»Do you know that poem of Sappho about her hands in the stars. ... I am curiously sapphic. And this is so remarkable – not only am I sapphic, I find in all the works of all the greatest writers, especially in their unedited letters, some touch, some sign of myself – some resemblance, some part of myself, like a thousand reflections of my own hands in a dark mirror.«
»But what a bother,« said I.
»I do not know what you mean by ›bother‹; is it rather the curse of my genius. ...« She paused suddenly, staring at me. »Do you know my tragedy?« she asked.
I shook my head.
»My tragedy is my mother. Living with her I live with the coffin of my unborn aspirations. You heard that about the safety-pin to-night. It may seem to you a little thing, but it ruined my three first gestures. They were –«
»Impaled on a safety-pin,« I suggested.
»Yes, exactly that. And when we are in Vienna I am the victim of moods, you know. I long to do wild, passionate things. And mamma says, ›Please pour out my mixture first.‹ Once I remember I flew into a rage and threw a wash-stand jug out of the window. Do you know what she said? ›Sonia, it is not so much throwing things out of windows, if only you would –‹«
»Choose something smaller?« said I.
»No ... ›tell me about it beforehand.‹ Humiliating! And I do not see any possible light out of this darkness.«
»Why don't you join a touring company and leave your mother in Vienna?«
»What! Leave my poor, little, sick, widowed mother in Vienna! Sooner than that I would drown myself. I love my mother as I love nobody else in the world – nobody and nothing! Do you think it is impossible to love one's tragedy? ›Out of my great sorrows I make my little songs,‹ that is Heine or myself.«
»Oh, well, that's all right,« I said cheerfully.

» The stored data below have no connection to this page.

-- ==== Sys2Proof/Config.lean ====
section
/-!
DEFINITION. What is fixed for the machine (`00_scope.md` rules R5, R6), the one parameter the spec leaves open (R7), and
the free values the output ports show where the spec gives them none.
-/

namespace Sys2Proof

/-! Constants the source fixes (`00_scope.md` R5). -/

/-- `NBITS`: data bits per frame. -/
abbrev Config.nbits : Nat := 12
/-- `SYNC_TRIES`: largest number of low pulses measured while seeking sync. -/
abbrev Config.syncTries : Nat := 13
/-- `SYNC_RATIO`: sync pulse length in periods. -/
abbrev Config.syncRatio : Nat := 36
/-- `ZERO_MULT`: a 0 bit is a high pulse of 2 periods. -/
abbrev Config.zeroMult : Nat := 2
/-- `DSTART_MULT`: data must start within 10 periods of the end of sync. -/
abbrev Config.dstartMult : Nat := 10
/-- `CAL_SAMPLES`: low pulses sampled by one calibration attempt. -/
abbrev Config.calSamples : Nat := 13
/-- `CAL_RATIO_FULL`: max/min ratio meaning period = min. -/
abbrev Config.calRatioFull : Nat := 36
/-- `CAL_RATIO_HALF`: max/min ratio meaning period = min/2. -/
abbrev Config.calRatioHalf : Nat := 18
/-- `CAL_ATTEMPTS`: attempts of the calibration policy. -/
abbrev Config.calAttempts : Nat := 5

/-- `CP2_MAX`: the largest legal period in half-microseconds (`00_scope.md` R6). -/
abbrev Config.cp2Max : Nat := 858993459

/-- `DEFAULT_CP2` less one, an OPEN parameter: any index of the legal range, with no value given (log 2, DESIGN CHOICE). -/
opaque Config.defaultIndex : Fin 858993459

/-- `DEFAULT_CP2`, the fallback period of `CALAUTO` in half-microseconds: any value from 1 to `CP2_MAX`, left open
(`00_scope.md` R7; log 2). -/
def Config.defaultCp2 : Nat := Config.defaultIndex.val + 1

/-! Free values of the output ports, one for each rising edge (log 3): no rule gives them. -/

/-- What port `cp` shows while `CPV` = 0 (`10_state.md` R12). -/
opaque Config.unspecifiedCp : Nat → Word
/-- What port `rsp` shows while `RSPV` = 0 (`10_state.md` R14). -/
opaque Config.unspecifiedRsp : Nat → RspWord
/-- What port `ps_req_kind` shows while `ps_req_valid` = 0 (`30_encoding.md` R57). -/
opaque Config.unspecifiedReqKind : Nat → BitVec 1
/-- What port `ps_req_level` shows while `ps_req_valid` = 0 (`30_encoding.md` R57). -/
opaque Config.unspecifiedReqLevel : Nat → BitVec 1
/-- What port `ps_req_tmo` shows while `ps_req_valid` = 0 (`30_encoding.md` R57). -/
opaque Config.unspecifiedReqTmo : Nat → Word

/-- A free line: whether line number `n` of the optional reference Pulse Source is `HIGH` throughout microsecond `t`, any
function of `t` (`20_memory.md` R43; log 8). -/
opaque Config.freeLine : Nat → Nat → Bool

end Sys2Proof
end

»But it is not all right!«
I suggested we should turn back. We turned.
»Sometimes I think the solution lies in marriage,« said Fräulein Sonia. »If I find a simple, peaceful man who adores me and will look after mamma – a man who would be for me a pillow – for genius cannot hope to mate – I shall marry him. ... You know the Herr Professor has paid me very marked attentions.«
»Oh, Fräulein Sonia,« I said, very pleased with myself, »why not marry him to your mother?« We were passing the hairdresser's shop at the moment. Fräulein Sonia clutched my arm.
»You, you,« she stammered. »The cruelty. I am going to faint. Mamma to marry again before I marry – the indignity. I am going to faint here and now.«
I was frightened. »You can't,« I said, shaking her. »Come back to the pension and faint as much as you please. But you can't faint here. All the shops are closed. There is nobody about.